* _MATERIAL PROVIDED_:
-- ==== Sys2Proof/Tests/Slice0.lean ====
section
/-! SUPPORT. Small tests: the smoke test of well-formedness, a few values of the encodings, single steps of each family,
and one witness for the hypotheses of each statement. -/

namespace Sys2Proof.Tests

open Machine

set_option Elab.async false

/-! ### Small states -/

/-- The part awake, B0 running, nothing in progress. -/
def base : State :=
  State.modPort { State.reset with porHeld := false } 0 fun p => { p with state := .runningNormal }

def commandFrame (c : Command) (tag : Byte) (args : List Byte) : List Byte :=
  frameBytes 0x83 ([c.code, tag] ++ args)

def ackFrame (i : Byte) (n : Nat) : List Byte := frameBytes 0x81 ([i] ++ beBytes 2 n)
def markAckFrame (m : Byte) : List Byte := frameBytes 0x82 [m]

/-- The base with a shadow changed from a blank store's. -/
def withShadow (f : Shadow → Shadow) : State := { base with shadow := some (f Otp.blank.shadow) }

def withPass (f : Pass → Pass) : State := base.modPass f

def withFault (f : FaultState) (k : Option FaultKind) (step : Option RecoveryStep) : State :=
  { base with fault := { base.fault with state := f, kind := k, step := step } }

def working (c : Command) (tag : Byte) (w : Work) (s : State) : State :=
  { s with mgmt := { s.mgmt with inProgress := some { code := c, tag, args := [], work := w } } }

def reading (t : ReadTarget) (r : Range) (s : State) : State :=
  { s with link := { s.link with current := some (.pass ⟨t, r, true⟩) } }

def managing (op : MgmtOp) (s : State) : State :=
  { s with link := { s.link with current := some (.management ⟨op, true⟩) } }

/-- An image entry of one segment, required, on B1. -/
def oneSegment : ImageEntry :=
  { id := 7, branch := 1, required := true, entry := false, floorIndex := 0, version := 0, length := 1
    loadAddress := 0, extents := [⟨8192, 1⟩], sdlAddress := 12288, sdlDigest := 0 }

def rowIn (v : Verdict) (c : Option CtxId) : Row :=
  { Row.load oneSegment with verdict := v, context := c }

/-- A STREAM of the given kind with one row, open in context 0 in the given state. -/
def streaming (kind : PassKind) (c : CtxState) : State :=
  State.modContext
    (withPass fun p => { p with state := .stream, kind, table := [rowIn .streaming (some 0)] }) 0
    fun x => { x with state := c, row := some 0, branch := 1, pages := [0] }

/-! ### Well-formedness -/

theorem test_smoke_ack : (Instr.ack 1 (ackFrame 7 0) []).wellFormed = true := by decide +kernel
theorem test_smoke_ack_refuses_a_mark_ack : (Instr.ack 1 (markAckFrame 7) []).wellFormed = false := by decide +kernel
theorem test_smoke_markAck_refuses_an_ack : (Instr.markAck 1 (ackFrame 7 0)).wellFormed = false := by decide +kernel
theorem test_smoke_dropped_frame : (Instr.markAck 1 [0x82]).wellFormed = true := by decide +kernel
theorem test_smoke_notManager_refuses_b0 :
    (Instr.commandNotManager 0 (commandFrame .status 1 [])).wellFormed = false := by decide +kernel
theorem test_smoke_notManager_refuses_an_ack : (Instr.commandNotManager 1 (ackFrame 7 0)).wellFormed = false := by
  decide +kernel
theorem test_smoke_unknown_refuses_a_known_code :
    (Instr.unknownCommand (commandFrame .status 1 [])).wellFormed = false := by decide +kernel
theorem test_smoke_command_refuses_another_code :
    (Instr.status (commandFrame .report 1 []) []).wellFormed = false := by decide +kernel

/-! ### Values the spec states -/

/-- R8: the CRC-16 of the nine bytes 31h to 39h. -/
theorem test_crc_check_value :
    crc16 [0x31, 0x32, 0x33, 0x34, 0x35, 0x36, 0x37, 0x38, 0x39] = 0x29B1#16 := by decide +kernel

/-- The SHA-256 of the empty string, as FIPS 180-4 gives it (log 9). -/
theorem test_sha256_empty :
    sha256 [] = 0xe3b0c44298fc1c149afbf4c8996fb92427ae41e4649b934ca495991b7852b855#256 := by decide +kernel

/-- R1: a sound directory and a corrupt one. -/
theorem test_directory :
    judgeDirectory ([0x54, 0x4E, 0x44, 0x31, 0x01, 0xFE] ++ List.replicate 10 0) = some 1
      ∧ judgeDirectory ([0x54, 0x4E, 0x44, 0x31, 0x02, 0xFD] ++ List.replicate 10 0) = none
      ∧ judgeDirectory ([0x54, 0x4E, 0x44, 0x31, 0x01, 0x01] ++ List.replicate 10 0) = none := by decide +kernel

/-- R162: a program clears bits, an erase sets them, and the form stays canonical. -/
theorem test_program_and_erase :
    Memory.program [] 5 [0x0F, 0xFF] = [(5, 0x0F)] ∧ Memory.program [(5, 0x0F)] 5 [0xF1] = [(5, 0x01)]
      ∧ Memory.erase [(5, 0x01), (4096, 0x00)] ⟨0, 4096⟩ = [(4096, 0x00)] := by decide +kernel

/-- R4, R70: the second segment of an image in two extents is read from the second one. -/
theorem test_chained_extents :
    ImageEntry.segmentRange { oneSegment with length := 5000, extents := [⟨8192, 4096⟩, ⟨20480, 904⟩] } 1
      = ⟨20480, 904⟩ := by decide +kernel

* _PROBLEM STATEMENT_: Give the records again, complete and exact.

* _ANSWER BELOW_:
-- ==== Sys2Proof/Tests/Slice0.lean ====
section
/-! SUPPORT. Small tests: the smoke test of well-formedness, a few values of the encodings, single steps of each family,
and one witness for the hypotheses of each statement. -/

namespace Sys2Proof.Tests

open Machine

set_option Elab.async false

/-! ### Small states -/

/-- The part awake, B0 running, nothing in progress. -/
def base : State :=
  State.modPort { State.reset with porHeld := false } 0 fun p => { p with state := .runningNormal }

def commandFrame (c : Command) (tag : Byte) (args : List Byte) : List Byte :=
  frameBytes 0x83 ([c.code, tag] ++ args)

def ackFrame (i : Byte) (n : Nat) : List Byte := frameBytes 0x81 ([i] ++ beBytes 2 n)
def markAckFrame (m : Byte) : List Byte := frameBytes 0x82 [m]

/-- The base with a shadow changed from a blank store's. -/
def withShadow (f : Shadow → Shadow) : State := { base with shadow := some (f Otp.blank.shadow) }

def withPass (f : Pass → Pass) : State := base.modPass f

def withFault (f : FaultState) (k : Option FaultKind) (step : Option RecoveryStep) : State :=
  { base with fault := { base.fault with state := f, kind := k, step := step } }

def working (c : Command) (tag : Byte) (w : Work) (s : State) : State :=
  { s with mgmt := { s.mgmt with inProgress := some { code := c, tag, args := [], work := w } } }

def reading (t : ReadTarget) (r : Range) (s : State) : State :=
  { s with link := { s.link with current := some (.pass ⟨t, r, true⟩) } }

def managing (op : MgmtOp) (s : State) : State :=
  { s with link := { s.link with current := some (.management ⟨op, true⟩) } }

/-- An image entry of one segment, required, on B1. -/
def oneSegment : ImageEntry :=
  { id := 7, branch := 1, required := true, entry := false, floorIndex := 0, version := 0, length := 1
    loadAddress := 0, extents := [⟨8192, 1⟩], sdlAddress := 12288, sdlDigest := 0 }

def rowIn (v : Verdict) (c : Option CtxId) : Row :=
  { Row.load oneSegment with verdict := v, context := c }

/-- A STREAM of the given kind with one row, open in context 0 in the given state. -/
def streaming (kind : PassKind) (c : CtxState) : State :=
  State.modContext
    (withPass fun p => { p with state := .stream, kind, table := [rowIn .streaming (some 0)] }) 0
    fun x => { x with state := c, row := some 0, branch := 1, pages := [0] }

/-! ### Well-formedness -/

theorem test_smoke_ack : (Instr.ack 1 (ackFrame 7 0) []).wellFormed = true := by decide +kernel
theorem test_smoke_ack_refuses_a_mark_ack : (Instr.ack 1 (markAckFrame 7) []).wellFormed = false := by decide +kernel
theorem test_smoke_markAck_refuses_an_ack : (Instr.markAck 1 (ackFrame 7 0)).wellFormed = false := by decide +kernel
theorem test_smoke_dropped_frame : (Instr.markAck 1 [0x82]).wellFormed = true := by decide +kernel
theorem test_smoke_notManager_refuses_b0 :
    (Instr.commandNotManager 0 (commandFrame .status 1 [])).wellFormed = false := by decide +kernel
theorem test_smoke_notManager_refuses_an_ack : (Instr.commandNotManager 1 (ackFrame 7 0)).wellFormed = false := by
  decide +kernel
theorem test_smoke_unknown_refuses_a_known_code :
    (Instr.unknownCommand (commandFrame .status 1 [])).wellFormed = false := by decide +kernel
theorem test_smoke_command_refuses_another_code :
    (Instr.status (commandFrame .report 1 []) []).wellFormed = false := by decide +kernel

/-! ### Values the spec states -/

/-- R8: the CRC-16 of the nine bytes 31h to 39h. -/
theorem test_crc_check_value :
    crc16 [0x31, 0x32, 0x33, 0x34, 0x35, 0x36, 0x37, 0x38, 0x39] = 0x29B1#16 := by decide +kernel

/-- The SHA-256 of the empty string, as FIPS 180-4 gives it (log 9). -/
theorem test_sha256_empty :
    sha256 [] = 0xe3b0c44298fc1c149afbf4c8996fb92427ae41e4649b934ca495991b7852b855#256 := by decide +kernel

/-- R1: a sound directory and a corrupt one. -/
theorem test_directory :
    judgeDirectory ([0x54, 0x4E, 0x44, 0x31, 0x01, 0xFE] ++ List.replicate 10 0) = some 1
      ∧ judgeDirectory ([0x54, 0x4E, 0x44, 0x31, 0x02, 0xFD] ++ List.replicate 10 0) = none
      ∧ judgeDirectory ([0x54, 0x4E, 0x44, 0x31, 0x01, 0x01] ++ List.replicate 10 0) = none := by decide +kernel

/-- R162: a program clears bits, an erase sets them, and the form stays canonical. -/
theorem test_program_and_erase :
    Memory.program [] 5 [0x0F, 0xFF] = [(5, 0x0F)] ∧ Memory.program [(5, 0x0F)] 5 [0xF1] = [(5, 0x01)]
      ∧ Memory.erase [(5, 0x01), (4096, 0x00)] ⟨0, 4096⟩ = [(4096, 0x00)] := by decide +kernel

/-- R4, R70: the second segment of an image in two extents is read from the second one. -/
theorem test_chained_extents :
    ImageEntry.segmentRange { oneSegment with length := 5000, extents := [⟨8192, 4096⟩, ⟨20480, 904⟩] } 1
      = ⟨20480, 904⟩ := by decide +kernel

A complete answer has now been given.